PROMPT —
Copy each line of the data that has "cutAt" in it.

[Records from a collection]

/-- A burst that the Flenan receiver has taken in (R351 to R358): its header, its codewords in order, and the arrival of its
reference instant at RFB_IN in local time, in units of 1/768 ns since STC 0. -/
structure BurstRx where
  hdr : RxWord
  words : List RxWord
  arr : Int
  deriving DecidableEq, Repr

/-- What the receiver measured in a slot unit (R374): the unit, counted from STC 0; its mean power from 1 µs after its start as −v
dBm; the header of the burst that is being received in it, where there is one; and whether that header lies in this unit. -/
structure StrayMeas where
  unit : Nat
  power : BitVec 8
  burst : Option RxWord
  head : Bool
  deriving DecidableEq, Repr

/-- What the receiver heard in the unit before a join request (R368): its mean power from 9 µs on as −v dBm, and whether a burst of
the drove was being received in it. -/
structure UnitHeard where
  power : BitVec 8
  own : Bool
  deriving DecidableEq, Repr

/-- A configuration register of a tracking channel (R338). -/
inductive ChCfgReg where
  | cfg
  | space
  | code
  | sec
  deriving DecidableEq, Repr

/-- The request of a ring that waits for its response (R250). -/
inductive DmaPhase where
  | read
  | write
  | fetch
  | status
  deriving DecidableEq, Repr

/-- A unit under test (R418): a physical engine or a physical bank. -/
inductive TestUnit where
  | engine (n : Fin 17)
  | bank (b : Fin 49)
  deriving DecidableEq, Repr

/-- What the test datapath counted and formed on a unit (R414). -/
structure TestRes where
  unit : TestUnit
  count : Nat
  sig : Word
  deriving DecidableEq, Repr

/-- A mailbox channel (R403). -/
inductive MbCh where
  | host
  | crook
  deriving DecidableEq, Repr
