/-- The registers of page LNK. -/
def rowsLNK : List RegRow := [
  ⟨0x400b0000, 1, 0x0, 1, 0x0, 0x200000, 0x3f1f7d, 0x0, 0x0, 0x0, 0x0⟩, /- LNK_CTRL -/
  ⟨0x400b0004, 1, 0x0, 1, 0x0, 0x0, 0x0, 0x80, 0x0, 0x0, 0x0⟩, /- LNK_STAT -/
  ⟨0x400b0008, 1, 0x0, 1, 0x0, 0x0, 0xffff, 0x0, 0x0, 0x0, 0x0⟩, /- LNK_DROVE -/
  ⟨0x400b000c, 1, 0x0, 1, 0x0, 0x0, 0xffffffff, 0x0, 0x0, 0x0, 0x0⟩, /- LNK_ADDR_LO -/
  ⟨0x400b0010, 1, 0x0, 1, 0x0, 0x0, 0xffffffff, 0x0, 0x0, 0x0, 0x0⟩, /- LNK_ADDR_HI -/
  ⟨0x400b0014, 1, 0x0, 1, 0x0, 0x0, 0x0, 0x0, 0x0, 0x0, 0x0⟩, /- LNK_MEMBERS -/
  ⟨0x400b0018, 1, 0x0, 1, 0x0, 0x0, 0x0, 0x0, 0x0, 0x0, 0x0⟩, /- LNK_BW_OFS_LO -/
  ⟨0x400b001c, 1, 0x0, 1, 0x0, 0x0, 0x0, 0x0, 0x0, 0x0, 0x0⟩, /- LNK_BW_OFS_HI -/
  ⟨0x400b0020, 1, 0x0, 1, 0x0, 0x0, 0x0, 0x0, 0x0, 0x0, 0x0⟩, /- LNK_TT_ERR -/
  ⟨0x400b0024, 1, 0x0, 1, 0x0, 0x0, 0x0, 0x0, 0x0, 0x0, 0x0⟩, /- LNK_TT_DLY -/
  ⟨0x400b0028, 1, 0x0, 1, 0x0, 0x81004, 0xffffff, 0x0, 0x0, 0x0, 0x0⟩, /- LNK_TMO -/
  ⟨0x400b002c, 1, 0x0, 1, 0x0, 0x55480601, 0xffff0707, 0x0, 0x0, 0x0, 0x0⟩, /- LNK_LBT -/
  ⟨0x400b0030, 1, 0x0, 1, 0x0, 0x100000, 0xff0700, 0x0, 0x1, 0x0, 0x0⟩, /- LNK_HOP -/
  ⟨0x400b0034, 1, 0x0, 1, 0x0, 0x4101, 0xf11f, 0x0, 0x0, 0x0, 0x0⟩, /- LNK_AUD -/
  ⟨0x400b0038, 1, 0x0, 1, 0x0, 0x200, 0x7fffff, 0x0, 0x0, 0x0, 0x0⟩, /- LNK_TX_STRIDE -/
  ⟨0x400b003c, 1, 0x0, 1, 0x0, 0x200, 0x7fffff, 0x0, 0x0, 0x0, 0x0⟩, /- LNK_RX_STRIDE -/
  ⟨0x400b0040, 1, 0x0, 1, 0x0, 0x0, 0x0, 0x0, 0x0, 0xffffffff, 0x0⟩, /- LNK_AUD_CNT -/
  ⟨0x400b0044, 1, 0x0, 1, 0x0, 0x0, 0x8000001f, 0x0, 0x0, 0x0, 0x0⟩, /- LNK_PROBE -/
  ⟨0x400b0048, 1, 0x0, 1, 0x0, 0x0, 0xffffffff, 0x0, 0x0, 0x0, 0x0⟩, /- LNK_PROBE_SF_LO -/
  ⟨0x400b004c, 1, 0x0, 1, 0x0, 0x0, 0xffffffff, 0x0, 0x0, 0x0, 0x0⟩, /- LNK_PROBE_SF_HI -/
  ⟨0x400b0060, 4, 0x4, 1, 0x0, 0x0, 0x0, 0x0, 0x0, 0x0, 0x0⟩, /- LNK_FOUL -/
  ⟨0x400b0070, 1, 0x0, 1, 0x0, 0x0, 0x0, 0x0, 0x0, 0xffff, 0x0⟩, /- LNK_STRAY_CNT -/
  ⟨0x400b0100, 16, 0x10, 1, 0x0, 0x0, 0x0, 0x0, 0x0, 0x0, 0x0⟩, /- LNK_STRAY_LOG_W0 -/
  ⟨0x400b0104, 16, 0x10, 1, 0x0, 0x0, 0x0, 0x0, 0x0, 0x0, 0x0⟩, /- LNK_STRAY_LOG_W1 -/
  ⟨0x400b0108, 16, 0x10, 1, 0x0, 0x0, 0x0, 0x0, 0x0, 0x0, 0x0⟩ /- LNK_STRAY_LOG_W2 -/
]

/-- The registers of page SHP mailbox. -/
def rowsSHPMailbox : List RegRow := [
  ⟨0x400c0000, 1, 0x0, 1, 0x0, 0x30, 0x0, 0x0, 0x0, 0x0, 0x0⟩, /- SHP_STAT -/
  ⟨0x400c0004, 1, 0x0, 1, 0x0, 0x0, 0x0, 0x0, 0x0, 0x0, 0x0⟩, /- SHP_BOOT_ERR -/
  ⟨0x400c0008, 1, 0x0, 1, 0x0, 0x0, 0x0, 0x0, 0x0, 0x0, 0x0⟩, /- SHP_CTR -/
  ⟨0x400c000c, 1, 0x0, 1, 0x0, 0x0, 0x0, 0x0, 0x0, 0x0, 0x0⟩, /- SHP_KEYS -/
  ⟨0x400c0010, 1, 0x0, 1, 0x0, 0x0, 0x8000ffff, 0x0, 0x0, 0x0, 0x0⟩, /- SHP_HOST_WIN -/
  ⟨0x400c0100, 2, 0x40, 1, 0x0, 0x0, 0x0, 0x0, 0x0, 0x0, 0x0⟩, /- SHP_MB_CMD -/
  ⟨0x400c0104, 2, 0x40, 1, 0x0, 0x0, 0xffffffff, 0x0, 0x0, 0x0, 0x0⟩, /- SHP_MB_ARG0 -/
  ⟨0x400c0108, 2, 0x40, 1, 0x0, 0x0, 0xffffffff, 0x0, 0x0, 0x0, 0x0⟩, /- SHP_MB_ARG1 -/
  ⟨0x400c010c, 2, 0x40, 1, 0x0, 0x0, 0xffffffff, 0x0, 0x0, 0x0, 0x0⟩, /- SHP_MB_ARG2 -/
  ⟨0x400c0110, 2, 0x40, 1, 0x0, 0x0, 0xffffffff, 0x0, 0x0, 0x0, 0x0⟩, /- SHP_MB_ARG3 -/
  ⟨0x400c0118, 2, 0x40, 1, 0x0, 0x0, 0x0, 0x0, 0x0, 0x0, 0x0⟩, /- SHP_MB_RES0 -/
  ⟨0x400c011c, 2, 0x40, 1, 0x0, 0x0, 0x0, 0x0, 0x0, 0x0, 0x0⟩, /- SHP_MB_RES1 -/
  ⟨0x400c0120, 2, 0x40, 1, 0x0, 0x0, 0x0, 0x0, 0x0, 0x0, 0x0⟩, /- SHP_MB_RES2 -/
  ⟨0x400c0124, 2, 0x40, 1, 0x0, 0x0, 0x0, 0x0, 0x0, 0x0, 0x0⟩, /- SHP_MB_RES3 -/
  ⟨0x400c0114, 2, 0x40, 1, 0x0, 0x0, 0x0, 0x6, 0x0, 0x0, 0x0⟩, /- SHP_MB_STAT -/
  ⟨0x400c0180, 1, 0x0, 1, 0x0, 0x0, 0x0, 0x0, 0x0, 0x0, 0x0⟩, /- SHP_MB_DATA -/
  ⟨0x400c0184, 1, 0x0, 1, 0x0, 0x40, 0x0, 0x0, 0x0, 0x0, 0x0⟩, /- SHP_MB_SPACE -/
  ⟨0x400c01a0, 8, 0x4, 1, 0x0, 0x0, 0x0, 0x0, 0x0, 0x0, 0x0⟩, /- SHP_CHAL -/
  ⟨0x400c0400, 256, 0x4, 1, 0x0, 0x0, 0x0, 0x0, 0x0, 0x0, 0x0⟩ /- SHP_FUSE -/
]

--

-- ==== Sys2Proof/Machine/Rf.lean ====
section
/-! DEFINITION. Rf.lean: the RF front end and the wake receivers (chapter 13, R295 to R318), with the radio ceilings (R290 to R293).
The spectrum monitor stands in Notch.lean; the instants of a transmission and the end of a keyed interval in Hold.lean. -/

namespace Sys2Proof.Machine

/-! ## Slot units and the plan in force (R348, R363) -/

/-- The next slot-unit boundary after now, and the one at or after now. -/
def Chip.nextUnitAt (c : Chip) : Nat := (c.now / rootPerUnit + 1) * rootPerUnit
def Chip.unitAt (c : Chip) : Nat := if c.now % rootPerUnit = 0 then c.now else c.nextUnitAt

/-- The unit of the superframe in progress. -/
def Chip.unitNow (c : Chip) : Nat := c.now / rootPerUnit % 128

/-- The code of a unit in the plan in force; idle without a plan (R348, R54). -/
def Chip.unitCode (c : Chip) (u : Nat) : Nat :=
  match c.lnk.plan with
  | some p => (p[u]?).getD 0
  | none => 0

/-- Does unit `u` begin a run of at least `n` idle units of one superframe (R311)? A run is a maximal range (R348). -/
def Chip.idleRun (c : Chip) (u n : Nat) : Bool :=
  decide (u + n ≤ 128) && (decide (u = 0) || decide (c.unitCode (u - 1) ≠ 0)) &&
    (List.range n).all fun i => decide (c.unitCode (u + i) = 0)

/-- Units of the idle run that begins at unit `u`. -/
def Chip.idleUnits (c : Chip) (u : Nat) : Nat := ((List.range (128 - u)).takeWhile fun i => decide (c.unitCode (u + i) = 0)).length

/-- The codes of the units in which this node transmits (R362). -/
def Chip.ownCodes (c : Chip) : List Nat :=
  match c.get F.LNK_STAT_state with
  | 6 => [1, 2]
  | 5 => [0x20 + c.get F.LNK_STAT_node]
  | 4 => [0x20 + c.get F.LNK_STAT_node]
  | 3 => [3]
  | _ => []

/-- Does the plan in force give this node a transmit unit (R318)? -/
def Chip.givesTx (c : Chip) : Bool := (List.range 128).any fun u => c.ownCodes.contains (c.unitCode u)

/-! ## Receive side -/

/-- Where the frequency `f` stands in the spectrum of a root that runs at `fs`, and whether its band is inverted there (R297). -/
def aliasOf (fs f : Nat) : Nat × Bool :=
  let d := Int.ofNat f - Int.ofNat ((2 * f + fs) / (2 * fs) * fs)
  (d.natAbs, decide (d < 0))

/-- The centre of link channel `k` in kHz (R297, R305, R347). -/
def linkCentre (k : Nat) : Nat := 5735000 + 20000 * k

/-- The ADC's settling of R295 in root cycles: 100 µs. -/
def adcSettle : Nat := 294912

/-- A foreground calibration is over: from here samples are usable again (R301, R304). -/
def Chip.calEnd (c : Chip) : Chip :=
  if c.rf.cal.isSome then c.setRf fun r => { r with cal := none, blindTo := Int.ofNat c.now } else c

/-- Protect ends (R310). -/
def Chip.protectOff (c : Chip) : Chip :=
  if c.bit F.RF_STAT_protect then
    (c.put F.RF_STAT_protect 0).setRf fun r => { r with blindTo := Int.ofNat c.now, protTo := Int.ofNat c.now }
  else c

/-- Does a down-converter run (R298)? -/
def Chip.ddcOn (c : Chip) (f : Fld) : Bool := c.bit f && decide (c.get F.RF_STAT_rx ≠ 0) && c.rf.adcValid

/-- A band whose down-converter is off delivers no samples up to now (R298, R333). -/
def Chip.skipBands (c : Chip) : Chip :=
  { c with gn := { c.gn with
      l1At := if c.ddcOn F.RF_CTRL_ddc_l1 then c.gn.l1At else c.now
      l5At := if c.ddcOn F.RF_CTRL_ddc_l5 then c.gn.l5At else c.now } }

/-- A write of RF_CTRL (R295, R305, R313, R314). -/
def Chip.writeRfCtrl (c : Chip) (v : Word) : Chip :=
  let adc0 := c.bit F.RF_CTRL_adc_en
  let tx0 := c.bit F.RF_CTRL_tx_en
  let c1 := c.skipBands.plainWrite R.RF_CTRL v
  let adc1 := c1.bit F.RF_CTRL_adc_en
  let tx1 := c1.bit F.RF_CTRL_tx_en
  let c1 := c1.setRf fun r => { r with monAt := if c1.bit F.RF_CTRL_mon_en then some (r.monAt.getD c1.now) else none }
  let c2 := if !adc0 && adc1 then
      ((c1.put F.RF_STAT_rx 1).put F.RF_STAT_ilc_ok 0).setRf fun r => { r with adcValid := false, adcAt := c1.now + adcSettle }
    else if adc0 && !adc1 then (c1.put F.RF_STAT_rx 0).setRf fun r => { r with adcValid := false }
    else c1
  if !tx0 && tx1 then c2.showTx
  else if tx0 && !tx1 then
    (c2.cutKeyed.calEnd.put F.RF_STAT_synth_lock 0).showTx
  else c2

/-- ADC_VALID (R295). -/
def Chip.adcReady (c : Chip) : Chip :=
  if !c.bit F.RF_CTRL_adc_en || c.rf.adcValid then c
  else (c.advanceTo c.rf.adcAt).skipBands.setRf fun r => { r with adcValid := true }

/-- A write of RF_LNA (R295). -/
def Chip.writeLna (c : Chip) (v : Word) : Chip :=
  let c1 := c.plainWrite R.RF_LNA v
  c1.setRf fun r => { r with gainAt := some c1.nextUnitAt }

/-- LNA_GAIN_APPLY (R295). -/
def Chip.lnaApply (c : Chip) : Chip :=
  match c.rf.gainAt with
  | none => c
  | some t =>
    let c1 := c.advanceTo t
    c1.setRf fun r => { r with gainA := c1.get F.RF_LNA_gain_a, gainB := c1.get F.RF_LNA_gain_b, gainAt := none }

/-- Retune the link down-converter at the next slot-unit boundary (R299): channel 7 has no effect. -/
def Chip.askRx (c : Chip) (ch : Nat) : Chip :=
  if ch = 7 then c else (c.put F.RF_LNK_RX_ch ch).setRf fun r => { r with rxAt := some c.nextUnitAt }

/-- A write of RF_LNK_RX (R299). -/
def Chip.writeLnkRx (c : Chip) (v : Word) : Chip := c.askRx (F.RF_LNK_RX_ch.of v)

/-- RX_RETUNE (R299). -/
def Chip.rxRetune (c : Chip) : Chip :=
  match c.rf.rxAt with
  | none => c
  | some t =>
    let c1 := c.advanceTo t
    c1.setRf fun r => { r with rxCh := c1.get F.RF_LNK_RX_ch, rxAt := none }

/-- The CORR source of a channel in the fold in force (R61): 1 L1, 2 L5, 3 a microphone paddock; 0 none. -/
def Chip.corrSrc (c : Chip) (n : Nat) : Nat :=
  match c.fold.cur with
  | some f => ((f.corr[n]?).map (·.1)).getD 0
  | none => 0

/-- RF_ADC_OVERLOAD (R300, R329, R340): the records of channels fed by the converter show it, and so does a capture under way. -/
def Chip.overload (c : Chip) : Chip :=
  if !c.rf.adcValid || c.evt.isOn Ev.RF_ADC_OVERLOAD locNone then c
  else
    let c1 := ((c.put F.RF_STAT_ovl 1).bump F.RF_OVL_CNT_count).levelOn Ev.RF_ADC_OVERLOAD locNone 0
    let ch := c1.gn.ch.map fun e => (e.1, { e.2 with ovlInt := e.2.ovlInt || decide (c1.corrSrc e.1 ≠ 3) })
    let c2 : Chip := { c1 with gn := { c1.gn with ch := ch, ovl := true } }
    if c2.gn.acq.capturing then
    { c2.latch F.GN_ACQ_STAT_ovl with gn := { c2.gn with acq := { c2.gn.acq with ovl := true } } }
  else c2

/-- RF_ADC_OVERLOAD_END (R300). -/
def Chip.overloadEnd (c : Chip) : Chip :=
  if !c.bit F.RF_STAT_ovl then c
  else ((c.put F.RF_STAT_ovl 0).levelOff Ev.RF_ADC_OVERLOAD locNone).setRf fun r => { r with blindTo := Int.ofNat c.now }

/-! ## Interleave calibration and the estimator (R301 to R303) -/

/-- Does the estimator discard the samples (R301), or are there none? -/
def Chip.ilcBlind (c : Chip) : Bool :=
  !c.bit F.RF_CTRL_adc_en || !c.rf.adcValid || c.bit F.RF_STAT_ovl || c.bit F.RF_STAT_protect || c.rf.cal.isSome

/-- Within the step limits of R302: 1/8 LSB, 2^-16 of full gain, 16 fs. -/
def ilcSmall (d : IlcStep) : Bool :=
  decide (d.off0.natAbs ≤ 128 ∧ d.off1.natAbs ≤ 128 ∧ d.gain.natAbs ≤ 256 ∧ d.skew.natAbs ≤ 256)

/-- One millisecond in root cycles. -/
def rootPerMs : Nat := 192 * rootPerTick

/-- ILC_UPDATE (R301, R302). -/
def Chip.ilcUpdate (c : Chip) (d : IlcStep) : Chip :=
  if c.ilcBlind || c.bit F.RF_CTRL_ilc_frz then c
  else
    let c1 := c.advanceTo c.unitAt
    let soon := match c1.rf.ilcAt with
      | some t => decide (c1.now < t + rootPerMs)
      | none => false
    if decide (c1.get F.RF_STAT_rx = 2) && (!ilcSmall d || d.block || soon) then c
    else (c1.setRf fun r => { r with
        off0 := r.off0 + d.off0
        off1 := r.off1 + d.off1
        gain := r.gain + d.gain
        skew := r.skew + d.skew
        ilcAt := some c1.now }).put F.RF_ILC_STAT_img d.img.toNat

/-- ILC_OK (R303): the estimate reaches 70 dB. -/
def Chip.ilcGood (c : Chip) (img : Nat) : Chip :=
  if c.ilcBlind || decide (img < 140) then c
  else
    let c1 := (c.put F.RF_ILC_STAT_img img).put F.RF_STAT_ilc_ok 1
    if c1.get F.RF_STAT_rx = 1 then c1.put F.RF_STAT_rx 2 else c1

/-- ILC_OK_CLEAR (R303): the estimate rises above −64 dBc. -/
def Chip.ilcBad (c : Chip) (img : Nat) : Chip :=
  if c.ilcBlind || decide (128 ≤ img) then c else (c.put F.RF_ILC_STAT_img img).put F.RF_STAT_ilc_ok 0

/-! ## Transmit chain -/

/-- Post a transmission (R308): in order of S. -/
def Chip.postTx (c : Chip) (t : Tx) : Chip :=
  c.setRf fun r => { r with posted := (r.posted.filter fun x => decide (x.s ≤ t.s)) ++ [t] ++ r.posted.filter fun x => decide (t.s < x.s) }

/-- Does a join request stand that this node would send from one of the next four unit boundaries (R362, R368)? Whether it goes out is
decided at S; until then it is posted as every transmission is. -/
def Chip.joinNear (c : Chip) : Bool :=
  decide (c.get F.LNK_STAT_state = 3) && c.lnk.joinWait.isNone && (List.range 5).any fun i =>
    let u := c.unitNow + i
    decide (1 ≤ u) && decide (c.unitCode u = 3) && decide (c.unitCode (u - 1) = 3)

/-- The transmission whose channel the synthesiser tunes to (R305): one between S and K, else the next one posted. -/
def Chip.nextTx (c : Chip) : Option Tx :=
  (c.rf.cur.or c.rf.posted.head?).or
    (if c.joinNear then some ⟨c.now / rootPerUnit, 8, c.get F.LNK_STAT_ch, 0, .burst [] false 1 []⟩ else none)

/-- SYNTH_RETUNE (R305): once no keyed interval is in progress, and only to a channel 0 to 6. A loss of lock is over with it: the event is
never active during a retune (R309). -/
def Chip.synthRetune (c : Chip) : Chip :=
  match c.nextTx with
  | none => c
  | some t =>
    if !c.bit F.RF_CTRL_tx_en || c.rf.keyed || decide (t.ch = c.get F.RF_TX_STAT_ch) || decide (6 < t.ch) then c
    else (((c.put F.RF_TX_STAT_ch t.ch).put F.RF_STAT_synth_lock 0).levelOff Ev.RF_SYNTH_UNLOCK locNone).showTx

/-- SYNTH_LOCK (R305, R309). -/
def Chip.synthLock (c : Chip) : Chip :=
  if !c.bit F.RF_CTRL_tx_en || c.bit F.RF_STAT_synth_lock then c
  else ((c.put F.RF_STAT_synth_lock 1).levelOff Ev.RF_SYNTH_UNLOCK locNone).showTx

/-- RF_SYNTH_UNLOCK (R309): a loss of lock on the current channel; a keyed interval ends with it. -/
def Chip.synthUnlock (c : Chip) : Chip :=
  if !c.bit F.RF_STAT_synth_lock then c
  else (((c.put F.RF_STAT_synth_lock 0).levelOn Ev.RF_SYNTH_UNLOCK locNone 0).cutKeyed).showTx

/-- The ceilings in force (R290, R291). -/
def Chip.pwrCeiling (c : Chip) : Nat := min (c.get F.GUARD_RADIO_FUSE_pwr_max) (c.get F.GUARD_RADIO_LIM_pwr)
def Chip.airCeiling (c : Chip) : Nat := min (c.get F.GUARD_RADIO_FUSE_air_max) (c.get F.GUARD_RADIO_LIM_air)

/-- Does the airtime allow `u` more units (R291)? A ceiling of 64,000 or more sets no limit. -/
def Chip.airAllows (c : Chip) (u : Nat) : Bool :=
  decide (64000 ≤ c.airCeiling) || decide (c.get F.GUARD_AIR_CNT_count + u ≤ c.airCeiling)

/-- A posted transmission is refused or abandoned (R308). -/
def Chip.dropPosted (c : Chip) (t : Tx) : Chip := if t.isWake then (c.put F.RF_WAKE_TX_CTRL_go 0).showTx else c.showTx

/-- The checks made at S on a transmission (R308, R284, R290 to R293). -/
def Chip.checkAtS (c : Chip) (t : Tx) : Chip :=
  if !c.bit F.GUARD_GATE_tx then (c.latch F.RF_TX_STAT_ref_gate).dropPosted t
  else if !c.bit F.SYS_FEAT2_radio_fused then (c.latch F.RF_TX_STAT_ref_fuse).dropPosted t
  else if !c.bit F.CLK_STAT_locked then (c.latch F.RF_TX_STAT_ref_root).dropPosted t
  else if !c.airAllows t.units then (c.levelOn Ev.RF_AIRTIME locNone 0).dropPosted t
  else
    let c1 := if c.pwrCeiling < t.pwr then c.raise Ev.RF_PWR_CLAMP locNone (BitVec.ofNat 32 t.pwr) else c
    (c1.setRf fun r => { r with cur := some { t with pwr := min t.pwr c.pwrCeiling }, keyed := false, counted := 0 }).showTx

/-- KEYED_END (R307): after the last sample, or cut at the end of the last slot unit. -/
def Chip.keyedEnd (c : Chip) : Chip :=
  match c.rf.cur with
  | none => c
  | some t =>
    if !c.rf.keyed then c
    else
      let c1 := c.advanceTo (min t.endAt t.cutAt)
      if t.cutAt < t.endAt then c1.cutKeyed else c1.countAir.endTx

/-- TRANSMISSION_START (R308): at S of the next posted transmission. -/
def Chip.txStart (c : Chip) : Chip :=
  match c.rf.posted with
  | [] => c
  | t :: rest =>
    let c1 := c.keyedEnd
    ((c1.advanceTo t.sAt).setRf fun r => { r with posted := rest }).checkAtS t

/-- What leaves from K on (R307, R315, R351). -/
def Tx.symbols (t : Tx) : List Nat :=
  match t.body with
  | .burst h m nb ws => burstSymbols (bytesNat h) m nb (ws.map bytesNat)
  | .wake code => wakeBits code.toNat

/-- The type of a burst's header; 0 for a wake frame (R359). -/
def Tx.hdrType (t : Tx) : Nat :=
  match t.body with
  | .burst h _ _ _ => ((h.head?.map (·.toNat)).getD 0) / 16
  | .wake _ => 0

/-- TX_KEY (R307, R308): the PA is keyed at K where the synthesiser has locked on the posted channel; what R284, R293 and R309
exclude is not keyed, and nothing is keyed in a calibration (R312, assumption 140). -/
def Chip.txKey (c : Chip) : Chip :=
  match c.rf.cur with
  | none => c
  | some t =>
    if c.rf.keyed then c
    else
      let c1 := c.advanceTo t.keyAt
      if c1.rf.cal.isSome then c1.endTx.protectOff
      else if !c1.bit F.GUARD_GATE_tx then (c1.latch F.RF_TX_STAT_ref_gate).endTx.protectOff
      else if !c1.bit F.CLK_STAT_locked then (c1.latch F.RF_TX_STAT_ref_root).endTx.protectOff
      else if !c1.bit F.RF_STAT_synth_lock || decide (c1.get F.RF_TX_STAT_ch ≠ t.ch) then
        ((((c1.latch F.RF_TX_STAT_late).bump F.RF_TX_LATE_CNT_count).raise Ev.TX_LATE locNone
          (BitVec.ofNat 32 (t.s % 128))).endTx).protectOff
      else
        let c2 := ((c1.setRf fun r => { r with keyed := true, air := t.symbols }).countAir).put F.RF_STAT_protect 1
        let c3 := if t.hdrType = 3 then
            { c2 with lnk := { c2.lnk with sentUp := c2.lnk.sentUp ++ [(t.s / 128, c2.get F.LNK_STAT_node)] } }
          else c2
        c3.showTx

RESPONSE BELOW —
      let c1 := c.advanceTo (min t.endAt t.cutAt)
      if t.cutAt < t.endAt then c1.cutKeyed else c1.countAir.endTx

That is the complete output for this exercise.